== What is needed ==
Below is a listing; restate from it, character for character, the lines beginning at the line holding "-- ==== Sys2Proof/Machine/Power.lean" and ending at the line holding "its response. -/", both included.

########

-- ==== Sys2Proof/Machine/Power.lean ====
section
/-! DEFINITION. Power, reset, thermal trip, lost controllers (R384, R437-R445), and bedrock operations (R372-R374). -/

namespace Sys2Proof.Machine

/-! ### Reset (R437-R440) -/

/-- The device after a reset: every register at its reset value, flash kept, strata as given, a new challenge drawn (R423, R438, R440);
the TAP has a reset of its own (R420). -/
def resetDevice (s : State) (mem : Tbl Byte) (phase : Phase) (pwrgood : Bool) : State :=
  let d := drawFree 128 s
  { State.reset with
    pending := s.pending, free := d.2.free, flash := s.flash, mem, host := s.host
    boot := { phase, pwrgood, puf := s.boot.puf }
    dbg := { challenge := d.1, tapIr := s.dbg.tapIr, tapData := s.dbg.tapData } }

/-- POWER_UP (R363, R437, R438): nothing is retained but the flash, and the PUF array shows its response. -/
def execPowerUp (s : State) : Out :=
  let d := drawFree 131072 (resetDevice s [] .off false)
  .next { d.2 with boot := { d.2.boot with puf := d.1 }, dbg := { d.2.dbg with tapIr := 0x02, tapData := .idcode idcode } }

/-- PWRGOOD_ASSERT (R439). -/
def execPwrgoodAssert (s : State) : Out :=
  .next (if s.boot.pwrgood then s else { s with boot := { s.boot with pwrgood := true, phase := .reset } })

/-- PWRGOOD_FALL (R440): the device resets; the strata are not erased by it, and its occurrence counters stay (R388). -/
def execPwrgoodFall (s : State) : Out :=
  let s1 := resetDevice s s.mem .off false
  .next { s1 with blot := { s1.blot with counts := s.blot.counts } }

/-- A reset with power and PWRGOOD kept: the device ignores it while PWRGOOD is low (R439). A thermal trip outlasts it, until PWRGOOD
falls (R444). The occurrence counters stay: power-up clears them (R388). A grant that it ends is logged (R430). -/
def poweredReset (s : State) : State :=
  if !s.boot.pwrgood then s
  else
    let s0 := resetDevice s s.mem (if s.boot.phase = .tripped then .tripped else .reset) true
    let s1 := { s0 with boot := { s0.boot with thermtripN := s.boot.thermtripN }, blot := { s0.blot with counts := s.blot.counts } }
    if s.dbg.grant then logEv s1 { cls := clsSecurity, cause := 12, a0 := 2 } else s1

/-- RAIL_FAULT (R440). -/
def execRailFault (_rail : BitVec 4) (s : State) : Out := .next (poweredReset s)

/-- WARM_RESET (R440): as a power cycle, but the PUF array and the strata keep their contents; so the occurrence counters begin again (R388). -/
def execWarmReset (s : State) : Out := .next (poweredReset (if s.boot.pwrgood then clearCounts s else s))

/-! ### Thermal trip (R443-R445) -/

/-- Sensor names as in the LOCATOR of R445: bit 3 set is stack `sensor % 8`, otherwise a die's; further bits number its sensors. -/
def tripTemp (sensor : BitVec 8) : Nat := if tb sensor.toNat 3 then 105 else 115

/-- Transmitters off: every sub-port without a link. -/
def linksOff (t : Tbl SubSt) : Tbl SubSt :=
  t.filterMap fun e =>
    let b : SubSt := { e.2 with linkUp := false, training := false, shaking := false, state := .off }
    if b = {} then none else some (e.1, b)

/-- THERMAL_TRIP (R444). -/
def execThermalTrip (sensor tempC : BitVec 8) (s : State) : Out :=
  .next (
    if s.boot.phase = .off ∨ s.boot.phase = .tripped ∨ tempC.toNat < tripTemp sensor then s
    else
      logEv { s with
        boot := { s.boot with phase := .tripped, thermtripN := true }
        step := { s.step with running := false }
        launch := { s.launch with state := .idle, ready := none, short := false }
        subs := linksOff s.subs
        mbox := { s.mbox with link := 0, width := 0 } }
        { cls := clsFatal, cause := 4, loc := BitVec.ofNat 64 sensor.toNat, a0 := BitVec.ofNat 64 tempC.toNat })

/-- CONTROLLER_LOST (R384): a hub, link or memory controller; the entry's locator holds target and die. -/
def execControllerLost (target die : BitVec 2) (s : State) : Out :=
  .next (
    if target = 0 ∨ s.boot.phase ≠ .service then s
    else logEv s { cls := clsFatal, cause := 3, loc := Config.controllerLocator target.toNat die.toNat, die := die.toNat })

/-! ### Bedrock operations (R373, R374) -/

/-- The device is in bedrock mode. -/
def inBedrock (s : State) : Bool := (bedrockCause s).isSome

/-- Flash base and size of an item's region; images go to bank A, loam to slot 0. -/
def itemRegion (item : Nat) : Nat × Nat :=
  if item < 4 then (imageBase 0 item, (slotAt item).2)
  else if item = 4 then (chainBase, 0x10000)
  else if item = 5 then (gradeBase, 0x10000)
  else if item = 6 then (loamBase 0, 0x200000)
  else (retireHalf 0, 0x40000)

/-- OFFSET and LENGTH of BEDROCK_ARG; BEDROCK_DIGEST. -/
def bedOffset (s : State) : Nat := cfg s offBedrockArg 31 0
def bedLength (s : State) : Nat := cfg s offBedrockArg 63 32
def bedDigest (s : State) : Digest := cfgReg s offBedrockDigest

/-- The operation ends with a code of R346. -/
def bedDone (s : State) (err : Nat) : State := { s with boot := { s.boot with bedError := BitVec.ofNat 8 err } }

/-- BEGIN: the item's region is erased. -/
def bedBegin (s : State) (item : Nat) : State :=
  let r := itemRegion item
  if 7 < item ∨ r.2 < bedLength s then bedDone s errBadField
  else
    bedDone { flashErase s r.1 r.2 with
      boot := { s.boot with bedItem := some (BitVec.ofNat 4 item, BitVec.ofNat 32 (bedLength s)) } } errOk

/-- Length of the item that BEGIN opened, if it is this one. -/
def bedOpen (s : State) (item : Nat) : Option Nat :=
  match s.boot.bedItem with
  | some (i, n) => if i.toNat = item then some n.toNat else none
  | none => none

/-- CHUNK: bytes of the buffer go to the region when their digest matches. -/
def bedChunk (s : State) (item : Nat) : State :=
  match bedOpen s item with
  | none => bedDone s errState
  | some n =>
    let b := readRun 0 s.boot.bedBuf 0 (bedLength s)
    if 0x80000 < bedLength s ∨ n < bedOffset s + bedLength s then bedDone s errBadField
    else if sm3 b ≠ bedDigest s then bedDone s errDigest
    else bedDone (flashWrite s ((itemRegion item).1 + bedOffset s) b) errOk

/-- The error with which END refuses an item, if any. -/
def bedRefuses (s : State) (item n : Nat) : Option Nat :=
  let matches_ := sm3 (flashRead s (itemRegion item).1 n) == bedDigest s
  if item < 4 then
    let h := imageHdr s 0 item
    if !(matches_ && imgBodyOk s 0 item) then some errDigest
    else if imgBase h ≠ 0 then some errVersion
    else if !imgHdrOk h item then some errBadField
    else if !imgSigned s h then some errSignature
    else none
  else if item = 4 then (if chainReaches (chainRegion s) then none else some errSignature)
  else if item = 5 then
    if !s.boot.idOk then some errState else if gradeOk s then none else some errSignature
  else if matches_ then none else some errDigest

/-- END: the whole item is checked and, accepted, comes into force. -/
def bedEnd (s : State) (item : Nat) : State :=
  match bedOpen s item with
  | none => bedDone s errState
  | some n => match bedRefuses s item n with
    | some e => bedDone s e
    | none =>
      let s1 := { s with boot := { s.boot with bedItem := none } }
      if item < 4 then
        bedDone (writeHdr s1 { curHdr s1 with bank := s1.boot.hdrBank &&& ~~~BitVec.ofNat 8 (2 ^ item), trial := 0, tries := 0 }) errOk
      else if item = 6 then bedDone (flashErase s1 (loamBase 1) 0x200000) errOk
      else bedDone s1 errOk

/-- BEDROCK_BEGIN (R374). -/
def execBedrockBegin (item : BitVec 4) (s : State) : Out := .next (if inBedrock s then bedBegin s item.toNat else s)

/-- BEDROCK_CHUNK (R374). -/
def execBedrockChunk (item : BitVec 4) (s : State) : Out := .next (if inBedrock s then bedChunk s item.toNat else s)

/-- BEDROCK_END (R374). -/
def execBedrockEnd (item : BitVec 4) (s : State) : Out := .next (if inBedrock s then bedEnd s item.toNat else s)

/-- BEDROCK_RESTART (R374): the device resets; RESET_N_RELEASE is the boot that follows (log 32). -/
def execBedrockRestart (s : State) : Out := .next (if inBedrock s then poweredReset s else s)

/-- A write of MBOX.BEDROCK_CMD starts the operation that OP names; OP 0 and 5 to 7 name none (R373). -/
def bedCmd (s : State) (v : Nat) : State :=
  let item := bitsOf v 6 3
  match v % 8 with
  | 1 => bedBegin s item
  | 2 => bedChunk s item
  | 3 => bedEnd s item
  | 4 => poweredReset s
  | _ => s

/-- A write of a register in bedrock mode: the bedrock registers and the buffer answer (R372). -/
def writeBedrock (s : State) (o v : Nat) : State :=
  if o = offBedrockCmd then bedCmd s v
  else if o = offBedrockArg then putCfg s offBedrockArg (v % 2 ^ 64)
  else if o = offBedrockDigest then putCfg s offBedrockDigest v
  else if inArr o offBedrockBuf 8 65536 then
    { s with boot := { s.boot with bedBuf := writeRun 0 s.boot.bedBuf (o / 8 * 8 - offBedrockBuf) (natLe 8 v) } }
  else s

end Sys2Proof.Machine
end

########

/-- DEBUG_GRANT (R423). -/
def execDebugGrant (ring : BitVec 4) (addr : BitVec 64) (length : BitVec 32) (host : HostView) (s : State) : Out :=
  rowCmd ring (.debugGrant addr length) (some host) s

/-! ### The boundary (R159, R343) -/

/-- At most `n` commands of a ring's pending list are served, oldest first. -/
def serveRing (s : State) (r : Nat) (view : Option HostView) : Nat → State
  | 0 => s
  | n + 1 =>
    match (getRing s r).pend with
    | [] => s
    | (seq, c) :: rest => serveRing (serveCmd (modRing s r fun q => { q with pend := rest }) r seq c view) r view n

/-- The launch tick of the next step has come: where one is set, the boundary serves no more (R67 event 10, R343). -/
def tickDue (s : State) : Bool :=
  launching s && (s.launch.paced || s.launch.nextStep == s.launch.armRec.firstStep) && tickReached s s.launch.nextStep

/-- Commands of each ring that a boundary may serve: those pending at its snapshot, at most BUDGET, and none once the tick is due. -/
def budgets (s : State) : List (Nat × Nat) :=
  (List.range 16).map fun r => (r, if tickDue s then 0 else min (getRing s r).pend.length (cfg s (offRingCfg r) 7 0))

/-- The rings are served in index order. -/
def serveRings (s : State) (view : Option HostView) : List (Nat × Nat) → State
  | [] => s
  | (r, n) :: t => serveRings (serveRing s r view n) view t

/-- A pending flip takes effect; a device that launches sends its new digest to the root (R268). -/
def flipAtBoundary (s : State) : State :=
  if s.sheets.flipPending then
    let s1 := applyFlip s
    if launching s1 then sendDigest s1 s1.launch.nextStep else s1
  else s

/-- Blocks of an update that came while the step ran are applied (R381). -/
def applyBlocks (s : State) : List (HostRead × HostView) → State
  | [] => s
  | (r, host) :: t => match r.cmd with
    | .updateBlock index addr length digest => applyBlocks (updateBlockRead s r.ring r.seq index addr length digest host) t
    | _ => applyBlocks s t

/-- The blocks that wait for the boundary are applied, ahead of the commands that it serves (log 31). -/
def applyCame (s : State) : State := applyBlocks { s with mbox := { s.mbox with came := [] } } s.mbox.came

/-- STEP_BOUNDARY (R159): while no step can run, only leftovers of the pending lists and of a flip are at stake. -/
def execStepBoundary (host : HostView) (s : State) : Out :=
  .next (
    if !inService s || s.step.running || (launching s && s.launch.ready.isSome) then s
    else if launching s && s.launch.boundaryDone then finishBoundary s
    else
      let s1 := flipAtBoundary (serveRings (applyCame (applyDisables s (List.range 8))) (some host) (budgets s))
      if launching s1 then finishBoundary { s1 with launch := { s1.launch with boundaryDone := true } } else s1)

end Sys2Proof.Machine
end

########

== Task response ==
-- ==== Sys2Proof/Machine/Power.lean ====
section
/-! DEFINITION. Power, reset, thermal trip, lost controllers (R384, R437-R445), and bedrock operations (R372-R374). -/

namespace Sys2Proof.Machine

/-! ### Reset (R437-R440) -/

/-- The device after a reset: every register at its reset value, flash kept, strata as given, a new challenge drawn (R423, R438, R440);
the TAP has a reset of its own (R420). -/
def resetDevice (s : State) (mem : Tbl Byte) (phase : Phase) (pwrgood : Bool) : State :=
  let d := drawFree 128 s
  { State.reset with
    pending := s.pending, free := d.2.free, flash := s.flash, mem, host := s.host
    boot := { phase, pwrgood, puf := s.boot.puf }
    dbg := { challenge := d.1, tapIr := s.dbg.tapIr, tapData := s.dbg.tapData } }

/-- POWER_UP (R363, R437, R438): nothing is retained but the flash, and the PUF array shows its response. -/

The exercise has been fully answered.